Deep learning-based object detection techniques employ Convolutional Neural Networks (CNNs) to automatically learn multi-scale feature representations [11]. Leveraging large datasets for deep training, they significantly enhance detection performance in complex scenes. The R-CNN framework proposed by Girshick et al. [12] in 2014 achieved 53.7% mAP on the PASCAL VOC2012 dataset, an 18.6 percentage point improvement over traditional methods. The YOLO series algorithms developed by Redmon et al. [13,14,15] in 2015 pioneered the single-stage detection paradigm, achieving real-time detection speeds through end-to-end training, followed by subsequent versions like YOLOv2 and YOLOv3. The YOLOv8 model [16,17,18,19] released by Ultralytics in 2023, through architectural innovations (such as replacing the C3 module with the C2f module and streamlining the FPN-PAN structure), achieved 53.9% mAP on the COCO dataset while maintaining an inference speed of 45 FPS.

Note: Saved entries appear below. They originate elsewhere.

/-- The counter runs freely (R101): every step but `RESET` leaves `CNT` alone, and `CLK` adds 1 in every state. -/
def Obligations.Counter_is_free_running : Prop :=
  ∀ (i : Instr) (s t : State), exec i s = .next t → i ≠ .reset →
    t.cnt = if i = .clk then s.cnt + 1 else s.cnt

/-- The pending flag is sticky (R22, R29): only `CLK` sets it, only `T2CLR`, `START` and `RESET` clear it. -/
def Obligations.Pending_flag_has_one_setter : Prop :=
  ∀ (i : Instr) (s t : State), exec i s = .next t →
    (s.pend = false → t.pend = true → i = .clk) ∧
    (s.pend = true → t.pend = false → i = .t2clr ∨ i = .reset ∨ ∃ f, i = .start f)

/-- The tick comes at its deadline and not before (R102, R120): with the flag clear and the deadline `k` cycles ahead,
`k` between 1 and `2^31`, the flag is set by exactly the `k`-th clock edge, in either match mode. -/
def Obligations.Pending_exactly_at_the_deadline : Prop :=
  ∀ (s : State) (k n : Nat), s.pend = false → 1 ≤ k → k ≤ 2 ^ 31 → s.deadline = s.cnt + BitVec.ofNat 32 k →
    n ≤ k → ∃ t, runInstrs (clks n) s = .next t ∧ (t.pend = true ↔ n = k)

/-- R105, first sentence, and R103: in every execution that writes `CMPREG` in no way, from a carrier count `c`, the
value in `CMPREG` is in force from the `(CARRIER_PERIOD - c)`-th clock edge on, and the old value until then. -/
def Obligations.Sample_takes_effect_at_the_next_carrier_period : Prop :=
  ∀ (is : List Instr) (s t : State), s.cen = true → s.ccnt.toNat < s.cfg.carrierPeriod →
    s.cfg.carrierPeriod ≤ 2 ^ 16 → Instr.t3wr ∉ is → Instr.csetup ∉ is → Instr.reset ∉ is →
    runInstrs is s = .next t →
    t.cmpact = if is.count .clk < s.cfg.carrierPeriod - s.ccnt.toNat then s.cmpact else s.cmpreg

/-- R104: over every carrier period, from the edge that begins it, whatever other steps but `CSETUP` and `RESET` fall
into it, with `POL = 0`, `pwm_out` is 1 during exactly `CMPACT` cycles, the first ones of the period, those with
`CCNT < CMPACT`, and 0 during the others, and with `POL = 1` the levels are exchanged; the value in force throughout is
the `CMPREG` loaded at the period's start. -/
def Obligations.Duty_cycle_law : Prop :=
  ∀ s : State, s.cen = true → s.oen = true → 1 ≤ s.cfg.carrierPeriod → s.cfg.carrierPeriod ≤ 2 ^ 16 →
    s.ccnt.toNat = s.cfg.carrierPeriod - 1 → s.cmpreg.toNat < s.cfg.carrierPeriod →
    (∀ is t, Instr.csetup ∉ is → Instr.reset ∉ is → (Instr.clk :: is).count .clk = s.cfg.carrierPeriod →
      runInstrs (.clk :: is) s = .next t →
      pinTrace (.clk :: is) s = List.replicate s.cmpreg.toNat (.driven (!s.pol)) ++
        List.replicate (s.cfg.carrierPeriod - s.cmpreg.toNat) (.driven s.pol) ∧
      ∀ e ∈ completed (.clk :: is) s, e.after.cmpact = s.cmpreg ∧
        (pwmOut e.after = .driven (!s.pol) ↔ e.after.ccnt.toNat < e.after.cmpact.toNat) ∧
        (pwmOut e.after = .driven s.pol ↔ e.after.cmpact.toNat ≤ e.after.ccnt.toNat)) ∧
    (pinTrace (clks s.cfg.carrierPeriod) s).count (.driven (!s.pol)) = s.cmpreg.toNat ∧
    (pinTrace (clks s.cfg.carrierPeriod) s).count (.driven s.pol) = s.cfg.carrierPeriod - s.cmpreg.toNat

/-- R37: the output function and the request line; an undriven pin has no level. -/
def Obligations.Output_lines : Prop :=
  ∀ s : State,
    (s.oen = false → pwmOut s = .undriven) ∧
    (s.oen = true → s.pol = false → pwmOut s = .driven (decide (s.ccnt.toNat < s.cmpact.toNat))) ∧
    (s.oen = true → s.pol = true → pwmOut s = .driven (!decide (s.ccnt.toNat < s.cmpact.toNat))) ∧
    (tickIrq s = true ↔ s.run = true ∧ s.pend = true) ∧
    (cmdReady s = true ↔ s.hstep = 0)

/-! ## Whole-machine rules -/

/-- R38, the `w` entries: a step that completes changes no register that its column does not list, and it changes
neither `cfg` (with the table, R51) nor the environment's side. That `cfg` and the environment's side stand in `State`
at all, and that `RESET` leaves `commands` and `schedule` alone, are the model's own choices (log entries 1 and 19). -/
def Obligations.Access_matrix_frame : Prop :=
  ∀ (i : Instr) (s t : State), exec i s = .next t →
    (∀ r, r ∉ writes i → t.get r = s.get r) ∧
    t.cfg = s.cfg ∧ t.commands = s.commands ∧ t.schedule = s.schedule ∧ (i ≠ .reset → t.drawn = s.drawn)

/-- R38, the `r` entries: whether a step completes, faults or is refused, with which record, and every register it
writes, depends on nothing but `cfg` and the registers its column lists as read (and for `RESET` the draw, log entry 4);
a register written only in some cases may also be left as it was in both runs, and a `SEQUENCE` refusal of `CSETUP`
records `CEN` (R110), which `CSETUP` does not read. -/
def Obligations.Access_matrix_noninterference : Prop :=
  ∀ (i : Instr) (s s' : State), s.cfg = s'.cfg → (i = .reset → s.drawn = s'.drawn) →
    (∀ r ∈ reads i, s.get r = s'.get r) →
    (∀ t, exec i s = .next t → ∃ t', exec i s' = .next t' ∧
      ∀ r ∈ writes i, t.get r = t'.get r ∨ (t.get r = s.get r ∧ t'.get r = s'.get r)) ∧
    (∀ r, exec i s = .fault r → exec i s' = .fault r) ∧
    (∀ r, exec i s = .refused r → exec i s' = .refused r ∨
      (i = .csetup ∧ r = .sequence .csetup true s.cen ∧ exec i s' = .refused (.sequence .csetup true s'.cen)))

/-- The invariants I1 to I8 of R39 hold right after every reset. -/
def Obligations.Inv_holds_after_reset : Prop := ∀ s : State, AfterReset s → Inv s

/-- R39: from every state that meets I1 to I8, and not only from states a run reaches, a turn of the machine that
completes gives a state that meets them. -/
def Obligations.Inv_is_kept_by_every_turn : Prop :=
  ∀ s t : State, Inv s → step s = .next t → Inv t

/-- R39: I1 to I8 hold in every reachable state. -/
def Obligations.Inv_holds_in_every_reachable_state : Prop := ∀ s : State, Reachable s → Inv s

/-- The stops of R110: an enabled step from a state that meets the invariants completes, except for `CSETUP`,
`START` and `SETF` in exactly the cases of causes 2 to 4; causes 5 and 6 and the model's own refusals never arise. -/
def Obligations.Steps_stop_only_for_the_listed_causes : Prop :=
  ∀ (i : Instr) (s : State), Inv s → enabled i s = true →
    ((∃ t, exec i s = .next t) ↔
      ¬ ((i = .csetup ∧ s.run = true) ∨
        ∃ f, (i = .start f ∧ (s.run = true ∨ s.cen = false ∨ f = 0 ∨ s.cfg.clockFrequency / 100 < f.toNat)) ∨
          (i = .setf f ∧ (f = 0 ∨ s.cfg.clockFrequency / 100 < f.toNat)))) ∧
    (∀ r, exec i s = .refused r → r = .sequence i s.run s.cen) ∧
    (∀ r, exec i s = .fault r → r = .freqZero i ∨ ∃ f, r = .freqRange i f)

/-- Single writer (R63, R148): while the engine runs, `IDX`, `DEADLINE` and `CMPREG` change by the handler's own steps
only (and by a reset), and only in handler context. -/
def Obligations.Only_the_handler_writes_while_running : Prop :=
  ∀ (i : Instr) (s t : State), exec i s = .next t → s.run = true → i ≠ .reset →
    t.idx ≠ s.idx ∨ t.deadline ≠ s.deadline ∨ t.cmpreg ≠ s.cmpreg → i.inHandler = true ∧ s.hstep ≠ 0

/-- A stopped engine stays frozen (R83, R152): after `STOP`, until a `START`, no micro-step of the handler completes,
whatever the clock and the comparator do, and the index, the deadline and the frozen compare value stay; only
`CSETUP` or a reset changes the compare value. -/
def Obligations.Stopped_engine_stays_frozen : Prop :=
  ∀ (is : List Instr) (s t : State), s.run = false → s.hstep = 0 → Instr.reset ∉ is → (∀ f, Instr.start f ∉ is) →
    runInstrs is s = .next t →
    (∀ i ∈ is, i.inHandler = false) ∧ t.run = false ∧ t.hstep = 0 ∧ t.idx = s.idx ∧ t.deadline = s.deadline ∧
    (Instr.csetup ∉ is → t.cmpreg = s.cmpreg)

/-- R120 under `reached`: in an execution without `RESET` that is overrun-free as far as the registers show (modulo
`2^32`, log entry 24, so of more executions than R120 speaks of), from a state whose flag is clear only if its deadline is
ahead (and set from entry to `T2CLR`), the pending flag rises only at the very edge at which the count is the deadline. -/
def Obligations.Overrun_free_ticks_come_on_time : Prop :=
  ∀ (is : List Instr) (s : State), s.cfg.matchMode = .reached → Inv s →
    (s.pend = false → ¬ deadlineReached s) → (s.hstep = 1 ∨ s.hstep = 2 → s.pend = true) →
    Instr.reset ∉ is → OverrunFreeModulo is s →
    ∀ e ∈ completed is s, e.before.pend = false → e.after.pend = true → e.after.cnt = e.after.deadline

/-- R120 in either match mode, in an execution after a `START f`, up to the next `START` or `RESET`. Where every tick that
is served is served in time, the first tick becomes pending `TickPeriod(f)` clock edges after the `START`, tick `k + 1`
exactly `TickPeriod(f_k)` edges after tick `k`, `f_k` being what the `T1DL` of tick `k` saw, each at the edge that makes the
count its deadline; with a constant frequency tick `k` comes after `k` periods. Where the execution is overrun-free and has
no `STOP`, no tick is left out: the next one is not due yet, and with a constant frequency there is one tick for every
whole period. The tick rate `CLOCK_FREQUENCY / TickPeriod(f)` is at least `100 f`, and equal to it exactly when `100 f`
divides `CLOCK_FREQUENCY`. Lateness is told by counting clock edges (log entry 24), and then it is within one period as the
registers show it too. -/
def Obligations.Overrun_free_ticks_are_one_period_apart : Prop :=
  ∀ (is : List Instr) (s t u : State) (f : Word), GoodCfg s.cfg → exec (.start f) s = .next t →
    Instr.reset ∉ is → (∀ g, Instr.start g ∉ is) → ServedInTime is t → runInstrs is t = .next u →
    let period (g : Word) : Nat := s.cfg.clockFrequency / g.toNat / 100
    let due (k : Nat) : Nat := period f + (((frequencyTrace is t).take k).map period).sum
    (∀ k n, (pendingTrace is t)[k]? = some n → n = due k) ∧
    (∀ k n m, (pendingTrace is t)[k]? = some n → (pendingTrace is t)[k + 1]? = some m →
      ∃ g, (frequencyTrace is t)[k]? = some g ∧ m = n + period g) ∧
    (∀ e ∈ completed is t, e.pends = true → e.after.cnt = e.after.deadline) ∧
    (u.pend = false → (pendingTrace is t).length = (frequencyTrace is t).length ∧
      is.count .clk < due (frequencyTrace is t).length) ∧
    ((∀ g, Instr.setf g ∉ is) → ∀ k n, (pendingTrace is t)[k]? = some n → n = (k + 1) * period f) ∧
    (OverrunFree is t → Instr.stop ∉ is →
      is.count .clk < due (frequencyTrace is t).length + (if u.pend = true ∧ u.hstep ≠ 2 then period u.outf else 0) ∧
      ((∀ g, Instr.setf g ∉ is) → (pendingTrace is t).length = is.count .clk / period f)) ∧
    (period f * (100 * f.toNat) ≤ s.cfg.clockFrequency ∧
      (period f * (100 * f.toNat) = s.cfg.clockFrequency ↔ 100 * f.toNat ∣ s.cfg.clockFrequency)) ∧
    OverrunFreeModulo is t

/-- The catch-up of R119 and the lost tick of R156: after a `T2CLR` that comes when the new deadline is already
reached, the next clock edge makes the next tick pending under `reached`; under `equal` it does not, and the tick is
lost until the count comes round to the deadline. -/
def Obligations.Late_tick_catches_up_or_is_lost : Prop :=
  ∀ (s t : State) (n : Nat), exec .t2clr s = .next t → (s.cnt - s.deadline).toNat + 1 < 2 ^ 31 → 1 ≤ n →
    (s.cfg.matchMode = .reached → ∃ u, runInstrs (clks n) t = .next u ∧ u.pend = true) ∧
    (s.cfg.matchMode = .equal → n ≤ 2 ^ 32 - (s.cnt - s.deadline).toNat → ∃ u, runInstrs (clks n) t = .next u ∧
      (u.pend = true ↔ n = 2 ^ 32 - (s.cnt - s.deadline).toNat))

With the expanding application of Augmented Reality (AR) technology in fields such as industrial inspection [20], medical assistance [21], and educational simulation [22], object detection faces new technical challenges: it must simultaneously meet requirements for high accuracy, real-time performance, lightweight design, and low computational power on devices with limited resources. Current mainstream algorithms often excessively pursue accuracy improvements, leading to a sharp increase in model complexity and computational overhead, making them difficult to adapt to mobile devices like AR glasses. To address the above issues, this paper proposes an improved scheme based on the YOLOv8 architecture. By hierarchically deploying attention mechanisms, it aims to achieve lightweight, low-computation, and high-accuracy recognition on small-sample datasets, such as those for laboratory equipment. This algorithm adopts the Rep-YOLOv8 architecture as the baseline and incorporates optimized attention mechanisms to achieve efficient recognition on a small-sample database of self-built laboratory instruments and equipment.

2. Materials and Methods

2.1. Network Model

2.1.1. YOLOv8 Network Model

With the emergence of portable visual inspection devices, detection algorithms need to achieve a dynamic balance between accuracy and efficiency. YOLOv8 is a model from the YOLO series developed by Ultralytics (5001 Judicial Way, Frederick, MD 21703, USA). Its overall structure is roughly divided into three parts: the Backbone network, the Neck network, and the Head network. The overall structure of YOLOv8 is shown in Figure 1.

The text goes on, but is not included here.